Your goal
Only the lines below starting at the one that contains "else if needsReady" and ending at the one that contains "r res fields" are to be reproduced, exactly and with both ends kept.
○ ○ ○ ○ ○
/-- REQUEST_CHECK: HP takes the first copied request in its rotating order (R59, R74); one that says it is critical goes to SCP for its
checks of session, keyed check and counter, and waits while SCP does not run or its ring is full (R57, R58). -/
def requestCheck (d : Dev) : Dev :=
  if !d.runs 0 then d
  else
    match d.nextCopied with
    | none => d
    | some c =>
      match (d.chan c).copied with
      | [] => d
      | m :: rest =>
        if mCritical m && (!d.runs 3 || !d.ringRoom 0 3) then d else
        let x := d.chan c
        let d := d.modChan c (fun x => { x with copied := rest })
        match d.verdict c m with
        | .reject s => d.pushDone { chan := c, msg := m, status := BitVec.ofNat 16 s, payload := none }
        | .duplicate => d.takeDuplicate c m
        | .accept =>
          let r : Req :=
            { chan := c, msg := m, acceptBeat := d.bt.beat, prevSeq := x.lastSeq
              prevCounter := (x.session.map (·.lastCounter)).getD 0, prevDigest := x.keptDigest, prevResp := x.keptResp
              key := d.chanKey c, plan0 := d.planAt m }
          { d.modChan c (fun x => { x with
              lastSeq := mSeq m, keptDigest := some (sha256 (withStatus m 0)), keptResp := none
              session := if mCritical m then x.session.map (fun s => { s with lastCounter := mCounter m }) else x.session }) with
            reqs := d.reqs ++ [r] }

/-! ### Dispatch (R56, R60, R69) -/

/-- A request may go to its owner: ORDERED waits for every earlier one of its channel, an admission for the admission under
way, a critical one for SCP, and each for space in the ring (R57, R58, R60, R69). -/
def Dev.mayPass (d : Dev) (before : List Req) (r : Req) : Bool :=
  r.place == .hp && d.runs r.owner && (!mCritical r.msg || d.runs 3) && d.ringRoom 0 r.owner &&
  (!mOrdered r.msg || !before.any (fun q => q.chan == r.chan)) &&
  (r.op != 0x0200 || !d.reqs.any (fun q => q.op == 0x0200 && q.place != .hp))

/-- The first request that may pass, passed. -/
def passFirst (may : List Req → Req → Bool) : List Req → List Req → List Req
  | _, [] => []
  | before, r :: rest =>
    if may before r then { r with place := .owner } :: rest else r :: passFirst may (before ++ [r]) rest

/-- REQUEST_DISPATCH: the first accepted request whose waits are at an end goes to its owner. -/
def requestDispatch (d : Dev) : Dev :=
  if d.runs 0 then { d with reqs := passFirst d.mayPass [] d.reqs } else d

/-! ### Execution by the owner -/

/-- What an execution answers: a rejection at check 10, a result with its fields, that it goes on, or that it has yet to begin. -/
inductive Reply where
  | reject (status : Nat)
  | done (result : Nat) (fields : List Byte)
  | going
  | wait
  deriving DecidableEq, Repr

/-- Requests equal but for their order are told apart by their place in the list. -/
def eraseReq (l : List Req) (r : Req) : List Req := l.erase r

/-- A request is executed: its response and those of its duplicates are due (R78, R105), with trailers under its session's key;
`ends` says that every session ends with it (R102). -/
def Dev.finishReq (d : Dev) (r : Req) (result : Nat) (fields : List Byte) (ends : Bool := false) : Dev :=
  Dev.pushDone { d with reqs := eraseReq d.reqs r }
    { chan := r.chan, msg := r.msg, status := BitVec.ofNat 16 result, payload := some (resultPayload result fields), discard := r.discard
      key := r.key, owner := r.owner, dups := r.dups, ends := ends }

/-- A later request of the channel takes back what it would give back of a rejected one (R74, R80). -/
def Req.forget (q r : Req) : Req :=
  let q := if q.chan == r.chan && mCritical r.msg && mSession q.msg == mSession r.msg && q.prevCounter == mCounter r.msg then
    { q with prevCounter := r.prevCounter } else q
  if q.chan == r.chan && !r.discard && q.prevSeq == mSeq r.msg then
    { q with prevSeq := r.prevSeq, prevDigest := r.prevDigest, prevResp := r.prevResp } else q

/-- What a channel keeps once a request of it is rejected: the session's counter, if no later request has raised it; SEQ and the kept
request, if no later one was accepted and the channel was not reset (R74, R80; log entry 9). -/
def Chan.unaccept (x : Chan) (r : Req) : Chan :=
  let x := { x with session := x.session.map (fun s =>
    if mCritical r.msg && s.number == mSession r.msg && s.lastCounter == mCounter r.msg then { s with lastCounter := r.prevCounter } else s) }
  if x.lastSeq == mSeq r.msg && !r.discard then
    { x with lastSeq := r.prevSeq, keptDigest := r.prevDigest, keptResp := r.prevResp } else x

/-- A request is rejected at check 10: it has not advanced SEQ or the counter (R74, R80). -/
def Dev.rejectReq (d : Dev) (r : Req) (status : Nat) : Dev :=
  let d := { d with reqs := (eraseReq d.reqs r).map (fun (q : Req) => q.forget r) }
  let d := d.modChan r.chan (fun x => x.unaccept r)
  d.pushDone { chan := r.chan, msg := r.msg, status := BitVec.ofNat 16 status, payload := none, discard := r.discard, owner := r.owner, dups := r.dups }

/-- The request that an owner is on: the one it executes, and otherwise the oldest of those it has (R60). -/
def Dev.atOwner (d : Dev) (o : Nat) : Option Req :=
  match d.reqs.find? (fun r => r.owner == o && r.place == .executing) with
  | some r => some r
  | none => d.reqs.find? (fun r => r.owner == o && r.place != .hp)

/-- The request in execution at an owner. -/
def Dev.executing (d : Dev) (op : Nat) : Option Req := d.reqs.find? (fun r => r.op == op && r.place == .executing)

/-- Opcodes that READY is needed for (R444). -/
def needsReady (op : Nat) : Bool :=
  op == 0x0200 || op == 0x0201 || op == 0x0203 || op == 0x0400 || op == 0x0300 || op == 0x0301 || op == 0x0303

/-- An owner serves its oldest request when it carries this opcode: LENGTH first, then the message's own rules (R60, R74
check 10, R81). -/
def Dev.serve (d : Dev) (op : Nat) (f : Dev → Req → List Byte → Dev × Reply) : Dev :=
  match msgRow op with
  | none => d
  | some row =>
    match d.atOwner row.owner with
    | none => d
    | some r =>
      if r.op ≠ op || r.place != .owner || !d.runs row.owner || !d.ringRoom row.owner 0 then d
      else if !lengthOk op (mPayload r.msg) then d.rejectReq r sBadLength
      else if needsReady op && d.pwr.phase != .ready then d.rejectReq r sBadState
      else
        match f d r (mPayload r.msg) with
        | (_, .wait) => d
        | (_, .reject s) => d.rejectReq r s
        | (d, .done res fields) => d.finishReq r res fields
        | (d, .going) => { d with reqs := d.reqs.map (fun q => if q == r then { r with place := .executing } else q) }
○ ○ ○ ○ ○
Exercise answer
      else if needsReady op && d.pwr.phase != .ready then d.rejectReq r sBadState
      else
        match f d r (mPayload r.msg) with
        | (_, .wait) => d
        | (_, .reject s) => d.rejectReq r s
        | (d, .done res fields) => d.finishReq r res fields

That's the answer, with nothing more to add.